Records contained in a dataset:

-- ==== Sys2Proof/Laws/State.lean ====
section
/-! SUPPORT. One lemma per field per update of the state, each true by rfl, so that no later proof unfolds a record
update. -/

namespace Sys2Proof.Machine

/-! ### raise -/

@[simp] theorem raise_opw (e : OpError) (s : State) : (raise e s).opw = s.opw := rfl
@[simp] theorem raise_opa (e : OpError) (s : State) : (raise e s).opa = s.opa := rfl
@[simp] theorem raise_opb (e : OpError) (s : State) : (raise e s).opb = s.opb := rfl
@[simp] theorem raise_res0 (e : OpError) (s : State) : (raise e s).res0 = s.res0 := rfl
@[simp] theorem raise_res1 (e : OpError) (s : State) : (raise e s).res1 = s.res1 := rfl
@[simp] theorem raise_res2 (e : OpError) (s : State) : (raise e s).res2 = s.res2 := rfl
@[simp] theorem raise_res3 (e : OpError) (s : State) : (raise e s).res3 = s.res3 := rfl
@[simp] theorem raise_done (e : OpError) (s : State) : (raise e s).done = true := rfl
@[simp] theorem raise_coll (e : OpError) (s : State) : (raise e s).coll = s.coll := rfl
@[simp] theorem raise_rxvalid (e : OpError) (s : State) : (raise e s).rxvalid = s.rxvalid := rfl
@[simp] theorem raise_error (e : OpError) (s : State) : (raise e s).error = some e := rfl
@[simp] theorem raise_recov (e : OpError) (s : State) : (raise e s).recov = s.recov := rfl
@[simp] theorem raise_xfer (e : OpError) (s : State) : (raise e s).xfer = s.xfer := rfl
@[simp] theorem raise_xbyte (e : OpError) (s : State) : (raise e s).xbyte = s.xbyte := rfl
@[simp] theorem raise_txlen (e : OpError) (s : State) : (raise e s).txlen = s.txlen := rfl
@[simp] theorem raise_explen (e : OpError) (s : State) : (raise e s).explen = s.explen := rfl
@[simp] theorem raise_rxlen (e : OpError) (s : State) : (raise e s).rxlen = s.rxlen := rfl
@[simp] theorem raise_echoref (e : OpError) (s : State) : (raise e s).echoref = s.echoref := rfl
@[simp] theorem raise_timeout (e : OpError) (s : State) : (raise e s).timeout = s.timeout := rfl
@[simp] theorem raise_mem (e : OpError) (s : State) : (raise e s).mem = s.mem := rfl
@[simp] theorem raise_inflight (e : OpError) (s : State) : (raise e s).inflight = none := rfl
@[simp] theorem raise_rx (e : OpError) (s : State) : (raise e s).rx = s.rx := rfl
@[simp] theorem raise_sink (e : OpError) (s : State) : (raise e s).sink = s.sink := rfl
@[simp] theorem raise_params (e : OpError) (s : State) : (raise e s).params = s.params := rfl
@[simp] theorem raise_events (e : OpError) (s : State) : (raise e s).events = s.events := rfl
@[simp] theorem raise_busData (e : OpError) (s : State) : (raise e s).busData = s.busData := rfl
@[simp] theorem raise_before (e : OpError) (s : State) : (raise e s).before = s.before := rfl
@[simp] theorem raise_freeCount (e : OpError) (s : State) : (raise e s).freeCount = s.freeCount := rfl

/-! ### complete -/

@[simp] theorem complete_opw (s : State) : (complete s).opw = s.opw := rfl
@[simp] theorem complete_opa (s : State) : (complete s).opa = s.opa := rfl
@[simp] theorem complete_opb (s : State) : (complete s).opb = s.opb := rfl
@[simp] theorem complete_res0 (s : State) : (complete s).res0 = s.res0 := rfl
@[simp] theorem complete_res1 (s : State) : (complete s).res1 = s.res1 := rfl
@[simp] theorem complete_res2 (s : State) : (complete s).res2 = s.res2 := rfl
@[simp] theorem complete_res3 (s : State) : (complete s).res3 = s.res3 := rfl
@[simp] theorem complete_done (s : State) : (complete s).done = true := rfl
@[simp] theorem complete_coll (s : State) : (complete s).coll = s.coll := rfl
@[simp] theorem complete_rxvalid (s : State) : (complete s).rxvalid = s.rxvalid := rfl
@[simp] theorem complete_error (s : State) : (complete s).error = s.error := rfl
@[simp] theorem complete_recov (s : State) : (complete s).recov = s.recov := rfl
@[simp] theorem complete_xfer (s : State) : (complete s).xfer = s.xfer := rfl
@[simp] theorem complete_xbyte (s : State) : (complete s).xbyte = s.xbyte := rfl
@[simp] theorem complete_txlen (s : State) : (complete s).txlen = s.txlen := rfl
@[simp] theorem complete_explen (s : State) : (complete s).explen = s.explen := rfl
@[simp] theorem complete_rxlen (s : State) : (complete s).rxlen = s.rxlen := rfl
@[simp] theorem complete_echoref (s : State) : (complete s).echoref = s.echoref := rfl
@[simp] theorem complete_timeout (s : State) : (complete s).timeout = s.timeout := rfl
@[simp] theorem complete_mem (s : State) : (complete s).mem = s.mem := rfl
@[simp] theorem complete_inflight (s : State) : (complete s).inflight = none := rfl
@[simp] theorem complete_rx (s : State) : (complete s).rx = s.rx := rfl
@[simp] theorem complete_sink (s : State) : (complete s).sink = s.sink := rfl
@[simp] theorem complete_params (s : State) : (complete s).params = s.params := rfl
@[simp] theorem complete_events (s : State) : (complete s).events = s.events := rfl
@[simp] theorem complete_busData (s : State) : (complete s).busData = s.busData := rfl
@[simp] theorem complete_before (s : State) : (complete s).before = s.before := rfl
@[simp] theorem complete_freeCount (s : State) : (complete s).freeCount = s.freeCount := rfl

EXERCISE OBJECTIVE –
Print all entries again, exactly.

RESULT BELOW –
-- ==== Sys2Proof/Laws/State.lean ====
section
/-! SUPPORT. One lemma per field per update of the state, each true by rfl, so that no later proof unfolds a record
update. -/

namespace Sys2Proof.Machine

/-! ### raise -/

@[simp] theorem raise_opw (e : OpError) (s : State) : (raise e s).opw = s.opw := rfl
@[simp] theorem raise_opa (e : OpError) (s : State) : (raise e s).opa = s.opa := rfl
@[simp] theorem raise_opb (e : OpError) (s : State) : (raise e s).opb = s.opb := rfl
@[simp] theorem raise_res0 (e : OpError) (s : State) : (raise e s).res0 = s.res0 := rfl
@[simp] theorem raise_res1 (e : OpError) (s : State) : (raise e s).res1 = s.res1 := rfl
@[simp] theorem raise_res2 (e : OpError) (s : State) : (raise e s).res2 = s.res2 := rfl
@[simp] theorem raise_res3 (e : OpError) (s : State) : (raise e s).res3 = s.res3 := rfl
@[simp] theorem raise_done (e : OpError) (s : State) : (raise e s).done = true := rfl
@[simp] theorem raise_coll (e : OpError) (s : State) : (raise e s).coll = s.coll := rfl
@[simp] theorem raise_rxvalid (e : OpError) (s : State) : (raise e s).rxvalid = s.rxvalid := rfl
@[simp] theorem raise_error (e : OpError) (s : State) : (raise e s).error = some e := rfl
@[simp] theorem raise_recov (e : OpError) (s : State) : (raise e s).recov = s.recov := rfl
@[simp] theorem raise_xfer (e : OpError) (s : State) : (raise e s).xfer = s.xfer := rfl
@[simp] theorem raise_xbyte (e : OpError) (s : State) : (raise e s).xbyte = s.xbyte := rfl
@[simp] theorem raise_txlen (e : OpError) (s : State) : (raise e s).txlen = s.txlen := rfl
@[simp] theorem raise_explen (e : OpError) (s : State) : (raise e s).explen = s.explen := rfl
@[simp] theorem raise_rxlen (e : OpError) (s : State) : (raise e s).rxlen = s.rxlen := rfl
@[simp] theorem raise_echoref (e : OpError) (s : State) : (raise e s).echoref = s.echoref := rfl
@[simp] theorem raise_timeout (e : OpError) (s : State) : (raise e s).timeout = s.timeout := rfl
@[simp] theorem raise_mem (e : OpError) (s : State) : (raise e s).mem = s.mem := rfl
@[simp] theorem raise_inflight (e : OpError) (s : State) : (raise e s).inflight = none := rfl
@[simp] theorem raise_rx (e : OpError) (s : State) : (raise e s).rx = s.rx := rfl
@[simp] theorem raise_sink (e : OpError) (s : State) : (raise e s).sink = s.sink := rfl
@[simp] theorem raise_params (e : OpError) (s : State) : (raise e s).params = s.params := rfl
@[simp] theorem raise_events (e : OpError) (s : State) : (raise e s).events = s.events := rfl
@[simp] theorem raise_busData (e : OpError) (s : State) : (raise e s).busData = s.busData := rfl
@[simp] theorem raise_before (e : OpError) (s : State) : (raise e s).before = s.before := rfl
@[simp] theorem raise_freeCount (e : OpError) (s : State) : (raise e s).freeCount = s.freeCount := rfl

/-! ### complete -/

@[simp] theorem complete_opw (s : State) : (complete s).opw = s.opw := rfl
@[simp] theorem complete_opa (s : State) : (complete s).opa = s.opa := rfl
@[simp] theorem complete_opb (s : State) : (complete s).opb = s.opb := rfl
@[simp] theorem complete_res0 (s : State) : (complete s).res0 = s.res0 := rfl
@[simp] theorem complete_res1 (s : State) : (complete s).res1 = s.res1 := rfl
@[simp] theorem complete_res2 (s : State) : (complete s).res2 = s.res2 := rfl
@[simp] theorem complete_res3 (s : State) : (complete s).res3 = s.res3 := rfl
@[simp] theorem complete_done (s : State) : (complete s).done = true := rfl
@[simp] theorem complete_coll (s : State) : (complete s).coll = s.coll := rfl
@[simp] theorem complete_rxvalid (s : State) : (complete s).rxvalid = s.rxvalid := rfl
@[simp] theorem complete_error (s : State) : (complete s).error = s.error := rfl
@[simp] theorem complete_recov (s : State) : (complete s).recov = s.recov := rfl
@[simp] theorem complete_xfer (s : State) : (complete s).xfer = s.xfer := rfl
@[simp] theorem complete_xbyte (s : State) : (complete s).xbyte = s.xbyte := rfl
@[simp] theorem complete_txlen (s : State) : (complete s).txlen = s.txlen := rfl
@[simp] theorem complete_explen (s : State) : (complete s).explen = s.explen := rfl
@[simp] theorem complete_rxlen (s : State) : (complete s).rxlen = s.rxlen := rfl
@[simp] theorem complete_echoref (s : State) : (complete s).echoref = s.echoref := rfl
@[simp] theorem complete_timeout (s : State) : (complete s).timeout = s.timeout := rfl
@[simp] theorem complete_mem (s : State) : (complete s).mem = s.mem := rfl
@[simp] theorem complete_inflight (s : State) : (complete s).inflight = none := rfl
@[simp] theorem complete_rx (s : State) : (complete s).rx = s.rx := rfl
@[simp] theorem complete_sink (s : State) : (complete s).sink = s.sink := rfl
@[simp] theorem complete_params (s : State) : (complete s).params = s.params := rfl
@[simp] theorem complete_events (s : State) : (complete s).events = s.events := rfl
@[simp] theorem complete_busData (s : State) : (complete s).busData = s.busData := rfl
@[simp] theorem complete_before (s : State) : (complete s).before = s.before := rfl
@[simp] theorem complete_freeCount (s : State) : (complete s).freeCount = s.freeCount := rfl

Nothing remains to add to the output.